High-level task description in natural language.

maxSteps

number

Maximum number of actions the agent can take before stopping.Default: 20

page

PlaywrightPage | PuppeteerPage | PatchrightPage | Page

Optional: Specify which page to perform the agent execution on. Supports multiple browser automation libraries:

Playwright: Native Playwright Page objects
Puppeteer: Puppeteer Page objects
Patchright: Patchright Page objects
Stagehand Page: Stagehand’s wrapped Page object

If not specified, defaults to the current “active” page in your Stagehand instance.

highlightCursor

boolean

Whether to show a visual cursor on the page during agent execution. Useful for debugging and demonstrations.Default: false

messages

ModelMessage[]

Previous conversation messages to continue from. Pass the messages from a previous AgentResult to continue that conversation.

Non-CUA agents only. Requires experimental: true. Not available when mode: "cua".

signal

AbortSignal

An AbortSignal that can be used to cancel the agent execution. When aborted, the agent will stop and throw an AgentAbortError.

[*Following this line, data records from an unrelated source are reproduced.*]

-- ==== Sys2Proof/Certificates/Slice0/Obligations.lean ====
section
/-! DEFINITION. The statements for the provers. Each docstring names the rule it formalises, or says that it states a
choice of the model and names the log entry. -/

open Sys2Proof Sys2Proof.Machine

/-! ## The machine -/

/-- A step takes the command at the front of the queue: `exec` of it on the state with the rest of the queue. -/
def Obligations.StepTakesFrontCommand : Prop :=
  ∀ (c : Instr) (rest : List Instr) (s : State), step { s with pending := c :: rest } = exec c { s with pending := rest }

/-- No command stops the coordinator, and none touches the commands that wait (model: log entries 1, 6). -/
def Obligations.EveryCommandGoesOnAndKeepsQueue : Prop :=
  ∀ (c : Instr) (s : State), ∃ t, exec c s = .next t ∧ t.pending = s.pending

/-! ## Restart -/

/-- RESTART at the Plan Store, and a store as delivered (R185). -/
def Obligations.RestartLoadsStore : Prop :=
  (∀ s : State, ∃ t, exec .restart s = .next t ∧
    t.nvPlan = s.nvPlan ∧ t.nvSpent = s.nvSpent ∧ t.work = s.nvPlan ∧ t.overlay = false ∧ t.write = none ∧
    t.markQueue = []) ∧
  State.reset.work = State.reset.nvPlan ∧ State.reset.nvSpent = PerBank.fill false ∧
  State.reset.nvPlan.lock = .openMode ∧ State.reset.nvPlan.bankIsolated = PerBank.fill false ∧
  State.reset.nvPlan.hallIsolated = PerHall.fill false ∧
  State.reset.nvPlan.site = { k1 := 1000, k2 := 0, portMask := PerHall.fill false, silence := 10 } ∧
  (∀ m, State.reset.nvPlan.mans.get m =
    { reach := PerHall.fill false, openLimit := 4095, shortLimit := 1, selectorTimeout := 10, flowTimeout := 20,
      ventTime := 60 }) ∧
  (∀ b, State.reset.nvPlan.banks.get b =
    { manifold := .m1, role := .main, cylinders := 1, fill := 100, openLimit := 4095, shortLimit := 1 }) ∧
  ∀ h, State.reset.nvPlan.halls.get h =
    { rule := .cross, fallback := false, volume := 100, design := 40, maximum := 40, designLow := 20, designHigh := 20,
      autoDelay := 30, manualDelay := 10, holdLimit := 60, restartFloor := 10, partialPermitted := false,
      waitLimit := 120, discharge := 30, preference := [.b1] }

/-- RESTART at the Agent Inventory: every line of R25's table. -/
def Obligations.RestartSetsTables : Prop :=
  ∀ s : State, ∃ t, exec .restart s = .next t ∧
    (∀ b,
      t.bankPlan b = s.nvPlan.banks.get b ∧
      t.quantity b = (s.nvPlan.banks.get b).cylinders * (s.nvPlan.banks.get b).fill ∧
      t.bank b = (if s.nvSpent.get b = true then .spent else .ready) ∧
      (t.bank b).hall = none ∧
      t.work.bankIsolated.get b = s.nvPlan.bankIsolated.get b ∧
      (∃ c, t.circuit (.bank b) = some c ∧ c.condition = .untested) ∧
      t.lowPressure b = false) ∧
    t.selection = .main ∧
    (∀ m,
      t.manPlan m = s.nvPlan.mans.get m ∧ (t.man m).state = .free ∧ t.holder m = none ∧
      (t.man m).flowConfirmed = false) ∧
    (∀ h, t.work.hallIsolated.get h = s.nvPlan.hallIsolated.get h ∧ t.hallState h = .quiet) ∧
    t.waitList = [] ∧ (∀ b, t.initiators.get b = false) ∧ ∀ m h, (t.selector m h).energised = false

Non-CUA agents only. Requires experimental: true. Not available when mode: "cua".

excludeTools

string[]

Tools to exclude from this execution. Pass an array of tool names to prevent the agent from using those tools.Available tools by mode:DOM mode (default): act, fillForm, ariaTree, extract, goto, scroll, keys, navback, screenshot, think, wait, searchHybrid mode: click, type, dragAndDrop, clickAndHold, fillFormVision, act, ariaTree, extract, goto, scroll, keys, navback, screenshot, think, wait, search

Non-CUA agents only. Requires experimental: true. Not available when cua: true.

output

ZodObject

A Zod schema defining structured output data to return when the task completes. The agent will populate this data based on the information it gathered during execution. The result will be available in AgentResult.output.

Non-CUA agents only. Requires experimental: true. Not available when mode: "cua".

import { z } from "zod/v3";

const result = await agent.execute({
  instruction: "Find the cheapest flight from NYC to LA",
  output: z.object({
    price: z.string().describe("The price of the flight"),
    airline: z.string().describe("The airline name"),
    departureTime: z.string().describe("Departure time"),
  }),
});

console.log(result.output); // { price: "$199", airline: "Delta", departureTime: "8:00 AM" }

callbacks

AgentExecuteCallbacks | AgentStreamCallbacks

Callbacks to hook into the agent’s execution lifecycle. The available callbacks depend on whether streaming is enabled.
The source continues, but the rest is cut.